Setelah pasien terpajan alergen penyebab atau faktor pencetus, segera akan timbul dispnea. Pasien merasa seperti tercekik dan harus berdiri atau duduk dan berusaha penuh mengerahkan tenaga untuk bernafas. Kesulitan utama terletak pada saat ekspirasi. Percabangan trakeobronkial melebar dan memanjang selama inspirasi, tetapi sulit untuk memaksakan udara keluar dari bronkiolus yang sempit, mengalami edema dan terisi mukus, yang dalam keadaan normal akan berkontraksi sampai tingkatan tertentu pada saat ekspirasi.
Udara terperangkap pada bagian distal tempat penyumbatan, sehingga terjadi hiperinflasi progresif paru. Akan timbul mengi ekspirasi memanjang yang merupakan ciri khas asma sewaktu pasien berusaha memaksakan udara keluar. Serangan asma seperti ini dapat berlangsung beberapa menit sampai beberapa jam, diikuti batuk produktif dengan sputum berwarna keputih-putihan.

G.      KOMPLIKASI 
1.      Mengancam pada gangguan keseimbangan asam basa  dan gagal nafas
2.      Chronic persisten bronchitis
3.      Bronchitis
4.      Pneumonia
5.      Emphysema
6.      Meskipun serangan asma jarang ada yang fatal, kadang terjadireaksi kontinu yang lebih berat, yang disebut “status asmatikus”, kondisi ini mengancam hidup (Smeltzer & Bare, 2012).

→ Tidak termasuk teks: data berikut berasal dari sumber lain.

theorem admitEff_only (hfabricSt : P .fabricSt) (hintStatus : P .intStatus) (hmessages : P .messages) (hfabric : P .fabric) (htime : P .time) (a1 : Nat) (a2 :
    Frame) (a3 : BitVec 64) (a4 : Nat) (a5 : Nat) {s₀ s : State} (h : changesOnly P s₀ s) : changesOnly P s₀ (admitEff s a1 a2 a3 a4 a5) := by
  fun_cases admitEff s a1 a2 a3 a4 a5
  all_goals (intros; repeat' first
      | with_reducible assumption | with_reducible apply takeMsg_only | with_reducible apply takeFrame_only | with_reducible apply takeAdmission_only
      | with_reducible apply noteTold_only | with_reducible apply forwardBcast_only | with_reducible apply only_ite | with_reducible apply only_mk
      | with_reducible exact .inl (by assumption) | with_reducible exact .inr rfl | with_reducible exact .inr ⟨rfl, rfl⟩
      | with_reducible exact .inr ⟨rfl, rfl, rfl⟩ | with_reducible exact .inr ⟨rfl, rfl, rfl, rfl⟩ | with_reducible exact .inr ⟨rfl, rfl, rfl, rfl, rfl⟩
      | with_reducible apply only_foldl | intro _ | (split))

theorem advance_only (htime : P .time) {s₀ s : State} (h : changesOnly P s₀ s) : changesOnly P s₀ (advance s) := by
  fun_cases advance s
  all_goals (intros; repeat' first
      | with_reducible assumption | with_reducible apply modTime_only | with_reducible apply only_ite | with_reducible apply only_mk
      | with_reducible exact .inl (by assumption) | with_reducible exact .inr rfl | with_reducible exact .inr ⟨rfl, rfl⟩
      | with_reducible exact .inr ⟨rfl, rfl, rfl⟩ | with_reducible exact .inr ⟨rfl, rfl, rfl, rfl⟩ | with_reducible exact .inr ⟨rfl, rfl, rfl, rfl, rfl⟩
      | with_reducible apply only_foldl | intro _ | (split))

theorem noteArrival_only (hrooms : P .rooms) (a0 : Nat) {s₀ s : State} (h : changesOnly P s₀ s) : changesOnly P s₀ (noteArrival a0 s) := by
  fun_cases noteArrival a0 s
  all_goals (intros; repeat' first
      | with_reducible assumption | with_reducible apply modRoom_only | with_reducible apply only_ite | with_reducible apply only_mk
      | with_reducible exact .inl (by assumption) | with_reducible exact .inr rfl | with_reducible exact .inr ⟨rfl, rfl⟩
      | with_reducible exact .inr ⟨rfl, rfl, rfl⟩ | with_reducible exact .inr ⟨rfl, rfl, rfl, rfl⟩ | with_reducible exact .inr ⟨rfl, rfl, rfl, rfl, rfl⟩
      | with_reducible apply only_foldl | intro _ | (split))

theorem modHealth_only (hhealth : P .health) (a0 : Health → Health) {s₀ s : State} (h : changesOnly P s₀ s) : changesOnly P s₀ (modHealth a0 s) := by
  fun_cases modHealth a0 s
  all_goals (intros; repeat' first
      | with_reducible assumption | with_reducible apply only_ite | with_reducible apply only_mk | with_reducible exact .inl (by assumption)
      | with_reducible exact .inr rfl | with_reducible exact .inr ⟨rfl, rfl⟩ | with_reducible exact .inr ⟨rfl, rfl, rfl⟩
      | with_reducible exact .inr ⟨rfl, rfl, rfl, rfl⟩ | with_reducible exact .inr ⟨rfl, rfl, rfl, rfl, rfl⟩ | with_reducible apply only_foldl | intro _
      | (split))

theorem wantRelocation_only (hhealth : P .health) (a0 : Nat) {s₀ s : State} (h : changesOnly P s₀ s) : changesOnly P s₀ (wantRelocation a0 s) := by
  fun_cases wantRelocation a0 s
  all_goals (intros; repeat' first
      | with_reducible assumption | with_reducible apply modHealth_only | with_reducible apply only_ite | with_reducible apply only_mk
      | with_reducible exact .inl (by assumption) | with_reducible exact .inr rfl | with_reducible exact .inr ⟨rfl, rfl⟩
      | with_reducible exact .inr ⟨rfl, rfl, rfl⟩ | with_reducible exact .inr ⟨rfl, rfl, rfl, rfl⟩ | with_reducible exact .inr ⟨rfl, rfl, rfl, rfl, rfl⟩
      | with_reducible apply only_foldl | intro _ | (split))

theorem noteBad_only (hhealth : P .health) (a0 : Nat) {s₀ s : State} (h : changesOnly P s₀ s) : changesOnly P s₀ (noteBad a0 s) := by
  fun_cases noteBad a0 s
  all_goals (intros; repeat' first
      | with_reducible assumption | with_reducible apply wantRelocation_only | with_reducible apply modHealth_only | with_reducible apply only_ite
      | with_reducible apply only_mk | with_reducible exact .inl (by assumption) | with_reducible exact .inr rfl | with_reducible exact .inr ⟨rfl, rfl⟩
      | with_reducible exact .inr ⟨rfl, rfl, rfl⟩ | with_reducible exact .inr ⟨rfl, rfl, rfl, rfl⟩ | with_reducible exact .inr ⟨rfl, rfl, rfl, rfl, rfl⟩
      | with_reducible apply only_foldl | intro _ | (split))

theorem noteRead_only (hhealth : P .health) (a0 : Nat) (a1 : Nat) {s₀ s : State} (h : changesOnly P s₀ s) : changesOnly P s₀ (noteRead a0 a1 s) := by
  fun_cases noteRead a0 a1 s
  all_goals (intros; repeat' first
      | with_reducible assumption | with_reducible apply noteBad_only | with_reducible apply only_ite | with_reducible apply only_mk
      | with_reducible exact .inl (by assumption) | with_reducible exact .inr rfl | with_reducible exact .inr ⟨rfl, rfl⟩
      | with_reducible exact .inr ⟨rfl, rfl, rfl⟩ | with_reducible exact .inr ⟨rfl, rfl, rfl, rfl⟩ | with_reducible exact .inr ⟨rfl, rfl, rfl, rfl, rfl⟩
      | with_reducible apply only_foldl | intro _ | (split))

theorem noteCorrected_only (hhealth : P .health) (a0 : Nat) {s₀ s : State} (h : changesOnly P s₀ s) : changesOnly P s₀ (noteCorrected a0 s) := by
  fun_cases noteCorrected a0 s
  all_goals (intros; repeat' first
      | with_reducible assumption | with_reducible apply wantRelocation_only | with_reducible apply modHealth_only | with_reducible apply only_ite
      | with_reducible apply only_mk | with_reducible exact .inl (by assumption) | with_reducible exact .inr rfl | with_reducible exact .inr ⟨rfl, rfl⟩
      | with_reducible exact .inr ⟨rfl, rfl, rfl⟩ | with_reducible exact .inr ⟨rfl, rfl, rfl, rfl⟩ | with_reducible exact .inr ⟨rfl, rfl, rfl, rfl, rfl⟩
      | with_reducible apply only_foldl | intro _ | (split))

theorem noteCorrectedAll_only (hhealth : P .health) (a0 : List Nat) {s₀ s : State} (h : changesOnly P s₀ s) : changesOnly P s₀ (noteCorrectedAll a0 s) := by
  fun_induction noteCorrectedAll a0 s
  all_goals intros
  all_goals first | with_reducible assumption | skip
  all_goals repeat' first
      | with_reducible assumption | with_reducible apply_assumption | with_reducible apply noteCorrected_only | with_reducible apply only_ite
      | with_reducible apply only_mk | with_reducible exact .inl (by assumption) | with_reducible exact .inr rfl | with_reducible exact .inr ⟨rfl, rfl⟩
      | with_reducible exact .inr ⟨rfl, rfl, rfl⟩ | with_reducible exact .inr ⟨rfl, rfl, rfl, rfl⟩ | with_reducible exact .inr ⟨rfl, rfl, rfl, rfl, rfl⟩
      | with_reducible apply only_foldl | intro _ | (split)

theorem putStore_only (hstore : P .store) (hintStatus : P .intStatus) (hmessages : P .messages) (hhealth : P .health) (a0 : Store) {s₀ s : State} (h :
    changesOnly P s₀ s) : changesOnly P s₀ (putStore a0 s) := by
  fun_cases putStore a0 s
  all_goals (intros; repeat' first
      | with_reducible assumption | with_reducible apply noteCorrectedAll_only | with_reducible apply raiseInt_only | with_reducible apply only_ite
      | with_reducible apply only_mk | with_reducible exact .inl (by assumption) | with_reducible exact .inr rfl | with_reducible exact .inr ⟨rfl, rfl⟩
      | with_reducible exact .inr ⟨rfl, rfl, rfl⟩ | with_reducible exact .inr ⟨rfl, rfl, rfl, rfl⟩ | with_reducible exact .inr ⟨rfl, rfl, rfl, rfl, rfl⟩
      | with_reducible apply only_foldl | intro _ | (split))

theorem raiseFault_only (hrooms : P .rooms) (a0 : Nat) (a1 : Nat) (a2 : Nat) (a3 : Nat) (a4 : Nat) (a5 : Nat) {s₀ s : State} (h : changesOnly P s₀ s) :
    changesOnly P s₀ (raiseFault a0 a1 a2 a3 a4 a5 s) := by
  fun_cases raiseFault a0 a1 a2 a3 a4 a5 s
  all_goals (intros; repeat' first
      | with_reducible assumption | with_reducible apply modRoom_only | with_reducible apply only_ite | with_reducible apply only_mk
      | with_reducible exact .inl (by assumption) | with_reducible exact .inr rfl | with_reducible exact .inr ⟨rfl, rfl⟩
      | with_reducible exact .inr ⟨rfl, rfl, rfl⟩ | with_reducible exact .inr ⟨rfl, rfl, rfl, rfl⟩ | with_reducible exact .inr ⟨rfl, rfl, rfl, rfl, rfl⟩
      | with_reducible apply only_foldl | intro _ | (split))

theorem commitRun_only (hfreeCtr : P .freeCtr) (hstore : P .store) (hrooms : P .rooms) (htasks : P .tasks) (hintStatus : P .intStatus) (hmessages : P .messages)
    (hhealth : P .health) (a0 : Nat) (a1 : Nat) (a2 : Nat) (a3 : Nat) (a4 : Run) {s₀ s : State} (h : changesOnly P s₀ s) : changesOnly P s₀ (commitRun a0 a1 a2
    a3 a4 s) := by
  fun_cases commitRun a0 a1 a2 a3 a4 s
  all_goals (intros; repeat' first
      | with_reducible assumption | with_reducible apply raiseFault_only | with_reducible apply putStore_only | with_reducible apply noteRead_only
      | with_reducible apply modRoom_only | with_reducible apply modTask_only | with_reducible apply only_ite | with_reducible apply only_mk
      | with_reducible exact .inl (by assumption) | with_reducible exact .inr rfl | with_reducible exact .inr ⟨rfl, rfl⟩
      | with_reducible exact .inr ⟨rfl, rfl, rfl⟩ | with_reducible exact .inr ⟨rfl, rfl, rfl, rfl⟩ | with_reducible exact .inr ⟨rfl, rfl, rfl, rfl, rfl⟩
      | with_reducible apply only_foldl | intro _ | (split))

theorem modPower_only (hpower : P .power) (a0 : Power → Power) {s₀ s : State} (h : changesOnly P s₀ s) : changesOnly P s₀ (modPower a0 s) := by
  fun_cases modPower a0 s
  all_goals (intros; repeat' first
      | with_reducible assumption | with_reducible apply only_ite | with_reducible apply only_mk | with_reducible exact .inl (by assumption)
      | with_reducible exact .inr rfl | with_reducible exact .inr ⟨rfl, rfl⟩ | with_reducible exact .inr ⟨rfl, rfl, rfl⟩
      | with_reducible exact .inr ⟨rfl, rfl, rfl, rfl⟩ | with_reducible exact .inr ⟨rfl, rfl, rfl, rfl, rfl⟩ | with_reducible apply only_foldl | intro _
      | (split))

H.      PEMERIKSAAN PENUNJANG 
1.      Pemeriksaan sputum
2.      Pemeriksaan darah
Pada pemeriksaan darah yang rutin diharapkan eosinofil meninggi, sedangkan leukosit dapat meninggi atau normal, walaupun terdapat komplikasi asma
3.      Gas analisa darah
Terdapat hasil aliran darah yang variabel, akan tetapi bila terdapat peninggian PaCO2 maupun penurunan pH menunjukkan prognosis yang buruk
4.      Pemeriksaan tes kulit untuk mencari faktor alergi dengan berbagai alergennya dapat menimbulkan reaksi yang positif pada tipe asma atopik.
5.      Foto rontgen
Pada umumnya, pemeriksaan foto rontgen pada asma normal.
6.      Elektrokardiografi
Gambaran elektrokardiografi selama terjadi serangan asma dapat dibagi atas tiga bagian dan disesuaikan dengan gambaran emfisema paru.

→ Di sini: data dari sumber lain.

theorem finishMsgs_only (hside : P .side) {s₀ s : State} (h : changesOnly P s₀ s) : changesOnly P s₀ (finishMsgs s) := by
  fun_cases finishMsgs s
  all_goals (intros; repeat' first
      | with_reducible assumption | with_reducible apply only_ite | with_reducible apply only_mk | with_reducible exact .inl (by assumption)
      | with_reducible exact .inr rfl | with_reducible exact .inr ⟨rfl, rfl⟩ | with_reducible exact .inr ⟨rfl, rfl, rfl⟩
      | with_reducible exact .inr ⟨rfl, rfl, rfl, rfl⟩ | with_reducible exact .inr ⟨rfl, rfl, rfl, rfl, rfl⟩ | with_reducible apply only_foldl | intro _
      | (split))

theorem modHatch_only (hhatch : P .hatch) (a0 : Nat) (a1 : Hatch → Hatch) {s₀ s : State} (h : changesOnly P s₀ s) : changesOnly P s₀ (modHatch a0 a1 s) := by
  fun_cases modHatch a0 a1 s
  all_goals (intros; repeat' first
      | with_reducible assumption | with_reducible apply modShell_only | with_reducible apply only_ite | with_reducible apply only_mk
      | with_reducible exact .inl (by assumption) | with_reducible exact .inr rfl | with_reducible exact .inr ⟨rfl, rfl⟩
      | with_reducible exact .inr ⟨rfl, rfl, rfl⟩ | with_reducible exact .inr ⟨rfl, rfl, rfl, rfl⟩ | with_reducible exact .inr ⟨rfl, rfl, rfl, rfl, rfl⟩
      | with_reducible apply only_foldl | intro _ | (split))

theorem hatchBeat_only (hhatch : P .hatch) (a0 : List Nat) {s₀ s : State} (h : changesOnly P s₀ s) : changesOnly P s₀ (hatchBeat a0 s) := by
  fun_induction hatchBeat a0 s
  all_goals intros
  all_goals first | with_reducible assumption | skip
  all_goals repeat' first
      | with_reducible assumption | with_reducible apply_assumption | with_reducible apply modHatch_only | with_reducible apply only_ite
      | with_reducible apply only_mk | with_reducible exact .inl (by assumption) | with_reducible exact .inr rfl | with_reducible exact .inr ⟨rfl, rfl⟩
      | with_reducible exact .inr ⟨rfl, rfl, rfl⟩ | with_reducible exact .inr ⟨rfl, rfl, rfl, rfl⟩ | with_reducible exact .inr ⟨rfl, rfl, rfl, rfl, rfl⟩
      | with_reducible apply only_foldl | intro _ | (split)

theorem lateChecks_only (htasks : P .tasks) (hfabric : P .fabric) (a0 : List Nat) {s₀ s : State} (h : changesOnly P s₀ s) : changesOnly P s₀ (lateChecks a0 s) := by
  induction a0 generalizing  s with
  | nil => exact h
  | cons x xs ih =>
    rw [lateChecks]
    repeat' first
      | with_reducible apply ih
      | with_reducible assumption | with_reducible apply_assumption | with_reducible apply haltTask_only | with_reducible apply only_ite
      | with_reducible apply only_foldl | intro _ | (split) | with_reducible apply only_mk | with_reducible exact .inl (by assumption)
      | with_reducible exact .inr rfl | with_reducible exact .inr ⟨rfl, rfl⟩ | with_reducible exact .inr ⟨rfl, rfl, rfl⟩
      | with_reducible exact .inr ⟨rfl, rfl, rfl, rfl⟩ | with_reducible exact .inr ⟨rfl, rfl, rfl, rfl, rfl⟩

theorem noteStaged_only (hstaged : P .staged) {s₀ s : State} (h : changesOnly P s₀ s) : changesOnly P s₀ (noteStaged s) := by
  fun_cases noteStaged s
  all_goals (intros; repeat' first
      | with_reducible assumption | with_reducible apply modSteward_only | with_reducible apply only_ite | with_reducible apply only_mk
      | with_reducible exact .inl (by assumption) | with_reducible exact .inr rfl | with_reducible exact .inr ⟨rfl, rfl⟩
      | with_reducible exact .inr ⟨rfl, rfl, rfl⟩ | with_reducible exact .inr ⟨rfl, rfl, rfl, rfl⟩ | with_reducible exact .inr ⟨rfl, rfl, rfl, rfl, rfl⟩
      | with_reducible apply only_foldl | intro _ | (split))

theorem powerBeatCounts_only (hpower : P .power) {s₀ s : State} (h : changesOnly P s₀ s) : changesOnly P s₀ (powerBeatCounts s) := by
  fun_cases powerBeatCounts s
  all_goals (intros; repeat' first
      | with_reducible assumption | with_reducible apply modPower_only | with_reducible apply only_ite | with_reducible apply only_mk
      | with_reducible exact .inl (by assumption) | with_reducible exact .inr rfl | with_reducible exact .inr ⟨rfl, rfl⟩
      | with_reducible exact .inr ⟨rfl, rfl, rfl⟩ | with_reducible exact .inr ⟨rfl, rfl, rfl, rfl⟩ | with_reducible exact .inr ⟨rfl, rfl, rfl, rfl, rfl⟩
      | with_reducible apply only_foldl | intro _ | (split))

theorem capAt_only (hintStatus : P .intStatus) (hmessages : P .messages) (hlinks : P .links) (hpower : P .power) (a0 : Nat) {s₀ s : State} (h : changesOnly P s₀
    s) : changesOnly P s₀ (capAt a0 s) := by
  fun_cases capAt a0 s
  all_goals (intros; repeat' first
      | with_reducible assumption | with_reducible apply applyIdle_only | with_reducible apply modPower_only | with_reducible apply raiseInt_only
      | with_reducible apply only_ite | with_reducible apply only_mk | with_reducible exact .inl (by assumption) | with_reducible exact .inr rfl
      | with_reducible exact .inr ⟨rfl, rfl⟩ | with_reducible exact .inr ⟨rfl, rfl, rfl⟩ | with_reducible exact .inr ⟨rfl, rfl, rfl, rfl⟩
      | with_reducible exact .inr ⟨rfl, rfl, rfl, rfl, rfl⟩ | with_reducible apply only_foldl | intro _ | (split))

theorem capFurther_only (hintStatus : P .intStatus) (hmessages : P .messages) (hlinks : P .links) (hpower : P .power) (a0 : Nat) {s₀ s : State} (h : changesOnly
    P s₀ s) : changesOnly P s₀ (capFurther a0 s) := by
  fun_induction capFurther a0 s
  all_goals intros
  all_goals first | with_reducible assumption | skip
  all_goals repeat' first
      | with_reducible assumption | with_reducible apply_assumption | with_reducible apply capAt_only | with_reducible apply only_ite
      | with_reducible apply only_mk | with_reducible exact .inl (by assumption) | with_reducible exact .inr rfl | with_reducible exact .inr ⟨rfl, rfl⟩
      | with_reducible exact .inr ⟨rfl, rfl, rfl⟩ | with_reducible exact .inr ⟨rfl, rfl, rfl, rfl⟩ | with_reducible exact .inr ⟨rfl, rfl, rfl, rfl, rfl⟩
      | with_reducible apply only_foldl | intro _ | (split)

theorem restoreCap_only (hintStatus : P .intStatus) (hmessages : P .messages) (hlinks : P .links) (hpower : P .power) (a0 : Nat) {s₀ s : State} (h : changesOnly
    P s₀ s) : changesOnly P s₀ (restoreCap a0 s) := by
  fun_cases restoreCap a0 s
  all_goals (intros; repeat' first
      | with_reducible assumption | with_reducible apply capFurther_only | with_reducible apply only_ite | with_reducible apply only_mk
      | with_reducible exact .inl (by assumption) | with_reducible exact .inr rfl | with_reducible exact .inr ⟨rfl, rfl⟩
      | with_reducible exact .inr ⟨rfl, rfl, rfl⟩ | with_reducible exact .inr ⟨rfl, rfl, rfl, rfl⟩ | with_reducible exact .inr ⟨rfl, rfl, rfl, rfl, rfl⟩
      | with_reducible apply only_foldl | intro _ | (split))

I.         PENATALAKSANAAN
Prinsip umum dalam pengobatan pada asma bronhiale :
1.     Menghilangkan obstruksi jalan nafas
2.     Mengenal dan menghindari faktor yang dapat menimbulkan serangan asma.
3.     Memberi penerangan kepada penderita atau keluarga dalam cara pengobatan maupun penjelasan penyakit.
Pengobatan asthma secara garis besar dibagi dalam pengobatan non farmakologik dan pengobatan farmakologik.
1.      Pengobatan non farmakologik
a.    Penyuluhan
Penyuluhan ini ditujukan pada peningkatan pengetahuan klien tentang penyakit asthma sehinggan klien secara sadar menghindari faktor-faktor pencetus, serta menggunakan obat secara benar dan berkonsoltasi pada tim kesehatan.
b.    Menghindari faktor pencetus
Klien perlu dibantu mengidentifikasi pencetus serangan asthma yang ada pada lingkungannya, serta diajarkan cara menghindari dan mengurangi faktor pencetus, termasuk pemasukan cairan yang cukup bagi klien.
c.    Fisioterapi
Fisioterpi dapat digunakan untuk mempermudah pengeluaran mukus. Ini dapat dilakukan dengan drainage postural, perkusi dan fibrasi dada.
2.      Pengobatan farmakologi
a.       Agonis beta
Bentuk aerosol bekerja sangat cepat diberika 3-4 kali semprot dan jarak antara semprotan pertama dan kedua adalan 10 menit. Yang termasuk obat ini adalah metaproterenol ( Alupent, metrapel ).
b.      Metil Xantin
Golongan metil xantin adalan aminophilin dan teopilin, obat ini diberikan bila golongan beta agonis tidak memberikan hasil yang memuaskan. Pada orang dewasa diberikan 125-200 mg empatkali sehari.
c.       Kortikosteroid
Jika agonis beta dan metil xantin tidak memberikan respon yang baik, harus diberikan kortikosteroid. Steroid dalam bentuk aerosol (beclometason dipropinate) dengan disis 800  empat kali semprot tiap hari
d.      Kromolin
Kromolin merupakan obat pencegah asthma, khususnya anak-anak . Dosisnya berkisar 1-2 kapsul empat kali sehari.
e.       Ketotifen
Efek kerja sama dengan kromolin dengan dosis 2 x 1 mg perhari. Keuntunganya dapat diberikan secara oral.
f.       Iprutropioum bromide (Atroven)
Atroven adalah antikolenergik, diberikan dalam bentuk aerosol dan bersifat bronkodilator.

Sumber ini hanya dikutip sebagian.